Whenever the word "number" turns up in a line below, that line should be copied.

═══ INPUT DATA

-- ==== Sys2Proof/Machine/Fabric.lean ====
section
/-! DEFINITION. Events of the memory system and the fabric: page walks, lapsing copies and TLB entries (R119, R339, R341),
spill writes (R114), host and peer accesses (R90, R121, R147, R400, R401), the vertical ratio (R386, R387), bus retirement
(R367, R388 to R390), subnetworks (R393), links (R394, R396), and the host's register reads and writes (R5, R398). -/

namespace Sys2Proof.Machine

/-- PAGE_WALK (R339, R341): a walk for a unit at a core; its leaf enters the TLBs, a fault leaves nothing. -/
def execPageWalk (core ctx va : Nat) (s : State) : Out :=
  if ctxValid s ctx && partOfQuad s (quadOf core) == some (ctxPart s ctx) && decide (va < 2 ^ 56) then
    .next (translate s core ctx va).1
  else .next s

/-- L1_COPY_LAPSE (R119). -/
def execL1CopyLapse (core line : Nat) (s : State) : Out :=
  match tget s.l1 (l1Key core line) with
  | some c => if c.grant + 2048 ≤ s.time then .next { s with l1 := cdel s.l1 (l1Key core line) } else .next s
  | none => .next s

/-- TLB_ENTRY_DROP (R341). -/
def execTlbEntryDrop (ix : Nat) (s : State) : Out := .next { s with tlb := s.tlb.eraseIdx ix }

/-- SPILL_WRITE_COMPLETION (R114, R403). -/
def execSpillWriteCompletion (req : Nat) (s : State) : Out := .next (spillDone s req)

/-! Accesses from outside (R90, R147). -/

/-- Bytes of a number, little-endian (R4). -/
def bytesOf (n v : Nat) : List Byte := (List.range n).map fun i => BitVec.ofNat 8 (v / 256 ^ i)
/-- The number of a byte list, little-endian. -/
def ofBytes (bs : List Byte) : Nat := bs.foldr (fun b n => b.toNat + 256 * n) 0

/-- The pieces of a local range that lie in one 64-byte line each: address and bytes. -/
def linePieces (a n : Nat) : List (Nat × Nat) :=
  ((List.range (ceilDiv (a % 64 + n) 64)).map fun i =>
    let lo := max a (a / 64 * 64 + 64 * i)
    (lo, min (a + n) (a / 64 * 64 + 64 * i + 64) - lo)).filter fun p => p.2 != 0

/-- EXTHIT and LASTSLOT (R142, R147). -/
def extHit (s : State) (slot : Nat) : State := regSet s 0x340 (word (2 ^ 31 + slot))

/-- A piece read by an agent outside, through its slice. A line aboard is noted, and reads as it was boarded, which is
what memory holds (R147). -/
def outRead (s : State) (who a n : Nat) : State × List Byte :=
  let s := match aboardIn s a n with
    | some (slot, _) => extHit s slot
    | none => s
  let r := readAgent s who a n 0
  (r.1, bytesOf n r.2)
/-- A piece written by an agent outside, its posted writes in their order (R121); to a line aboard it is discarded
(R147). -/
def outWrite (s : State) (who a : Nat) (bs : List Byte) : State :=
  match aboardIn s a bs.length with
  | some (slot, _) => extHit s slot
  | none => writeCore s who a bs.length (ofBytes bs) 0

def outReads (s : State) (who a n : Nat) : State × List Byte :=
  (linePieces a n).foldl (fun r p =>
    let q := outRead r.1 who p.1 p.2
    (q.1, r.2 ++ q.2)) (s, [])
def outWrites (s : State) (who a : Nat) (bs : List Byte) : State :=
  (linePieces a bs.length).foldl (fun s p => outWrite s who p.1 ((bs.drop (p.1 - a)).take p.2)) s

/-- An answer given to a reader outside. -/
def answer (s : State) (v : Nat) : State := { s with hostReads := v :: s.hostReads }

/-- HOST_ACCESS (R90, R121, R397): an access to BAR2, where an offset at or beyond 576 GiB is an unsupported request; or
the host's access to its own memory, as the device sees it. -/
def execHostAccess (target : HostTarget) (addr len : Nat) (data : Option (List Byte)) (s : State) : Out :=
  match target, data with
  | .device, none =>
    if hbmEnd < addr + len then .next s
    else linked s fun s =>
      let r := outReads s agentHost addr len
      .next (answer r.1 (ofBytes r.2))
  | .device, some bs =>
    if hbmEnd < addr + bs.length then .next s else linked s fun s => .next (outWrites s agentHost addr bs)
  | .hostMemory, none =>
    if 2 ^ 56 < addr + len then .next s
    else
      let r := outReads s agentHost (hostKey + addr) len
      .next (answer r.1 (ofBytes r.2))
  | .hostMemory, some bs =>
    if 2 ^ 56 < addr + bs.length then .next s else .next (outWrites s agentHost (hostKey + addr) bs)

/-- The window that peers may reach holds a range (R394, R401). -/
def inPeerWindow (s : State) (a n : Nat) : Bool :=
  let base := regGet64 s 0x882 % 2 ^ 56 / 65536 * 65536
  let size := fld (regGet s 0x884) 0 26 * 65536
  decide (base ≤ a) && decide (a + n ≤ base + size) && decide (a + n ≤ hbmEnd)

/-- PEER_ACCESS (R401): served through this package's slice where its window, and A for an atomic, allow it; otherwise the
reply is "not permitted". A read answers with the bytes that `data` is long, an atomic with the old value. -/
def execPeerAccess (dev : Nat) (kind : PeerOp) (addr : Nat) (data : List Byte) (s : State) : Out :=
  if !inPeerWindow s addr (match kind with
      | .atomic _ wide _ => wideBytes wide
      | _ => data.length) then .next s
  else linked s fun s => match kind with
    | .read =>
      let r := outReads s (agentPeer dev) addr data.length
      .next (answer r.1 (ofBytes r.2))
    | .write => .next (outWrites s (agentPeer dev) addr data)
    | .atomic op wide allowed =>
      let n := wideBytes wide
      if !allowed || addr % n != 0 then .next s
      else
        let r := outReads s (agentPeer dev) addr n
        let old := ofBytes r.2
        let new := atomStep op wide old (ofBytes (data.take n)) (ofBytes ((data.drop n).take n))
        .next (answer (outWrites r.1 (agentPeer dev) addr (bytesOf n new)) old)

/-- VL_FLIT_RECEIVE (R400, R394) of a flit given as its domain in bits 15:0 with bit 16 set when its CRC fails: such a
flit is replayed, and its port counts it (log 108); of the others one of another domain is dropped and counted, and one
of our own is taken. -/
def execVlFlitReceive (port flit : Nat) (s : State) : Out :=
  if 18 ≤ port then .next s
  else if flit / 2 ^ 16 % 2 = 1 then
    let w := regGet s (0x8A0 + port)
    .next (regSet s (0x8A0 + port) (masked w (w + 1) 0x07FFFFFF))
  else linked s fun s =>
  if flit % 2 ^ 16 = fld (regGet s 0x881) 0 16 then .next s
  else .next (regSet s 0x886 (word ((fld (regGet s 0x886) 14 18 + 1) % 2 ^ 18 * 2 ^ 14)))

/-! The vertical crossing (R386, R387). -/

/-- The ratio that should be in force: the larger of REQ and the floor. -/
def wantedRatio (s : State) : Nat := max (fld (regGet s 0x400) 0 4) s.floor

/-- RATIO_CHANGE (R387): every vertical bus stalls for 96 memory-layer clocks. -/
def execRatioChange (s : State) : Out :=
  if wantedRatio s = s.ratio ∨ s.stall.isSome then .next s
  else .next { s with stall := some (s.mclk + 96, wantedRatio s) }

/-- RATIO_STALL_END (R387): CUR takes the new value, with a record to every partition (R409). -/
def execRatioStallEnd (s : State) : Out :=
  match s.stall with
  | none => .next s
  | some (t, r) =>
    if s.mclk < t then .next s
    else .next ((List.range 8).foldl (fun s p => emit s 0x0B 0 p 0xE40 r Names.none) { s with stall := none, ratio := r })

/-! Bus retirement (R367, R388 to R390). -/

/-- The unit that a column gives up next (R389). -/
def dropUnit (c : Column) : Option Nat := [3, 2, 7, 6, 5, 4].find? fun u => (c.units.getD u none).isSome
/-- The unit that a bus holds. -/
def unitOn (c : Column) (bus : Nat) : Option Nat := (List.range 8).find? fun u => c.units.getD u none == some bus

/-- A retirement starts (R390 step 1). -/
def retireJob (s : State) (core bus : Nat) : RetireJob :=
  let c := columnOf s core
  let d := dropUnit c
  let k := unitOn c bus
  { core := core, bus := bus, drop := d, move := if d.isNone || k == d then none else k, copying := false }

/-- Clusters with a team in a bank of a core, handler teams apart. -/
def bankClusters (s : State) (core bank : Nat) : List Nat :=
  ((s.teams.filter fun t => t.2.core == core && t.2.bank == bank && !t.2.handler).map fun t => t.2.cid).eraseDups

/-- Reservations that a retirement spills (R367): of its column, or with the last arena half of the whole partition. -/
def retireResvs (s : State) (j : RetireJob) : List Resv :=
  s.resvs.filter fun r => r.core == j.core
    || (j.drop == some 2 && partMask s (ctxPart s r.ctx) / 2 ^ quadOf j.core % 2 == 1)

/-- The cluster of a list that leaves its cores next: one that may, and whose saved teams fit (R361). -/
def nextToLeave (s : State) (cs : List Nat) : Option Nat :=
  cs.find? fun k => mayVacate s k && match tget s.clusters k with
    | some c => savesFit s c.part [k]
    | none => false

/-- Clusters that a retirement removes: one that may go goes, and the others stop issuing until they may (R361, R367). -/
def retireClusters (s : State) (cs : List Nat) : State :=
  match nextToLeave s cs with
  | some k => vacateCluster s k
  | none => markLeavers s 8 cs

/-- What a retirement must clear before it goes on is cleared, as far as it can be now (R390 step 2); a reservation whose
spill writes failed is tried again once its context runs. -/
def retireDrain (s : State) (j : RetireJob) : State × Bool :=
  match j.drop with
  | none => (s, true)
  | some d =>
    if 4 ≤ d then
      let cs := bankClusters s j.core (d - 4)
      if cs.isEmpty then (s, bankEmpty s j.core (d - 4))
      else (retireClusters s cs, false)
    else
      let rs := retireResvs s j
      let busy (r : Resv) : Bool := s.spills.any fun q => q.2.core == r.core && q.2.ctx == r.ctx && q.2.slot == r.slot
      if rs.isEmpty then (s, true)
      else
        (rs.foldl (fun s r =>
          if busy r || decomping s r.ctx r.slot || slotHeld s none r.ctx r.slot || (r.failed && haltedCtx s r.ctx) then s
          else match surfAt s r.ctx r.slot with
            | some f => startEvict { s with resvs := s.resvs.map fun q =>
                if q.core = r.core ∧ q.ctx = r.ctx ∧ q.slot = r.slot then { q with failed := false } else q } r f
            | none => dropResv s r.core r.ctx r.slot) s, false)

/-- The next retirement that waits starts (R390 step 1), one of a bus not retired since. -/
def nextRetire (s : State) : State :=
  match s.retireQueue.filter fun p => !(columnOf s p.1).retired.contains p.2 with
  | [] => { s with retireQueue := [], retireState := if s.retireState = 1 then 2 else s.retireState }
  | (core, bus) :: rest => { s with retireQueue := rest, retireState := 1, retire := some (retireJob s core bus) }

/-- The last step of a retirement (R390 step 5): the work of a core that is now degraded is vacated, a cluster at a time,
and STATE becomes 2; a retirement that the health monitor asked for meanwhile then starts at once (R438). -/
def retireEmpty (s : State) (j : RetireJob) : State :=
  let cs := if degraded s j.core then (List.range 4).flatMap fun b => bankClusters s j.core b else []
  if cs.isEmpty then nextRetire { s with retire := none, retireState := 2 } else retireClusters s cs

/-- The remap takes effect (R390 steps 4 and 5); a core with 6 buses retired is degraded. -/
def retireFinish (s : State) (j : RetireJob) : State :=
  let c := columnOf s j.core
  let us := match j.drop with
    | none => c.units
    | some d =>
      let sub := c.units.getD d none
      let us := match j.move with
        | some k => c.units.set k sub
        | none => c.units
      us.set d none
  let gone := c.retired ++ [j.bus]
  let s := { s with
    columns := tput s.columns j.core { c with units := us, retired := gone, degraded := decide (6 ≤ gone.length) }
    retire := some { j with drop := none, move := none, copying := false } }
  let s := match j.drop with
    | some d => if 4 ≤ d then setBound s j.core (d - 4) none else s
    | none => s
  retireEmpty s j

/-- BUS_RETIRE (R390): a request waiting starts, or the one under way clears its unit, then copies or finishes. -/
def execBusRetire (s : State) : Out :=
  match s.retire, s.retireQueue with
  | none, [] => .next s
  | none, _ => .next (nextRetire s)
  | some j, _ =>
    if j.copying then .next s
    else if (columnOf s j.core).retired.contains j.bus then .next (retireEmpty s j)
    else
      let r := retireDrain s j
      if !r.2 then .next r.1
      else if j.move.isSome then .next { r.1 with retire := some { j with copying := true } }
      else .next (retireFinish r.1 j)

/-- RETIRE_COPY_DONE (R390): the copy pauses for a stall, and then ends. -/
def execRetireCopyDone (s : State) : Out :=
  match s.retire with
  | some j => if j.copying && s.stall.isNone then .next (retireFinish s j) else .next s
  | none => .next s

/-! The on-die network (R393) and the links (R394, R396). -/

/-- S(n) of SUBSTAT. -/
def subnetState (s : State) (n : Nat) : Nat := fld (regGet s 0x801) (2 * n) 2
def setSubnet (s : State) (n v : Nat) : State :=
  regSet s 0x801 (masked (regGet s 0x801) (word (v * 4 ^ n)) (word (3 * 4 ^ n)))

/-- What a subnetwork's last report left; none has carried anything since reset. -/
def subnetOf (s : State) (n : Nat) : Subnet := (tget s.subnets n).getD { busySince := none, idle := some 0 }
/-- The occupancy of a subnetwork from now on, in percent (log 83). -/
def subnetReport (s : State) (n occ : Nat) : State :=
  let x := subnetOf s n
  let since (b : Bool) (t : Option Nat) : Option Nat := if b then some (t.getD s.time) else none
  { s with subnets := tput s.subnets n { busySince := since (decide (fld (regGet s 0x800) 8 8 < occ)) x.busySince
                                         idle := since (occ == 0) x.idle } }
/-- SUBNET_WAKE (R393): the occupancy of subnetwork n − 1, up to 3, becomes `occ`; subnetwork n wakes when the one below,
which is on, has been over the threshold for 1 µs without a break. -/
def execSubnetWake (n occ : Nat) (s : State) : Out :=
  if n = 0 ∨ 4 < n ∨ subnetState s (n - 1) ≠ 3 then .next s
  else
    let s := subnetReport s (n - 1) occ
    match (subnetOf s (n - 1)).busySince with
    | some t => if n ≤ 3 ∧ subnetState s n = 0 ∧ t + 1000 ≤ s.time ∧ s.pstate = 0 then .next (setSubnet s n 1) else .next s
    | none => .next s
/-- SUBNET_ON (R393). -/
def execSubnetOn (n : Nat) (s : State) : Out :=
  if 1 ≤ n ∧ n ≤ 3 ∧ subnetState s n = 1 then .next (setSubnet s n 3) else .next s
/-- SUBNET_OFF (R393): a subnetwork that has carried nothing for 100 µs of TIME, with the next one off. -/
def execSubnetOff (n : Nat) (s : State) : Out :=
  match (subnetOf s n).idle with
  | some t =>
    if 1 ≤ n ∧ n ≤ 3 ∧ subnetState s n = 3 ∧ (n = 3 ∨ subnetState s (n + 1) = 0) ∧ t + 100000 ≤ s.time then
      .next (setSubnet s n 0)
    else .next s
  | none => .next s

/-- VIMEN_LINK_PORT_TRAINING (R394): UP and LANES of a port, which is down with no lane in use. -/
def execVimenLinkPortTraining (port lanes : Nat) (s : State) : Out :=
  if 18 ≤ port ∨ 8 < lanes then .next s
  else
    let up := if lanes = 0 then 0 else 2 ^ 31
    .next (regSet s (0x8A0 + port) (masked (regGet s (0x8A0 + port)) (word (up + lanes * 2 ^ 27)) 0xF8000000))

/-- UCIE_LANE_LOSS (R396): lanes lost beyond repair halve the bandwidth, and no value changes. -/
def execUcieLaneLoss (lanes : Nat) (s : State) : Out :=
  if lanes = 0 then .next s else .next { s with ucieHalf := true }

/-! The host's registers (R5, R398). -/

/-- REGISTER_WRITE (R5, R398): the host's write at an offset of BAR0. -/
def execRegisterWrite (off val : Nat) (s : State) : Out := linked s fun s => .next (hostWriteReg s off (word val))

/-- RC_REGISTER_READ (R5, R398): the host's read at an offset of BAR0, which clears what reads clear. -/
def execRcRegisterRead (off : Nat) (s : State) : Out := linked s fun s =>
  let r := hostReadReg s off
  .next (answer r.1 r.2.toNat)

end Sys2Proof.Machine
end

══════

▶ _TASK OUTPUT_:
/-- Bytes of a number, little-endian (R4). -/
/-- The number of a byte list, little-endian. -/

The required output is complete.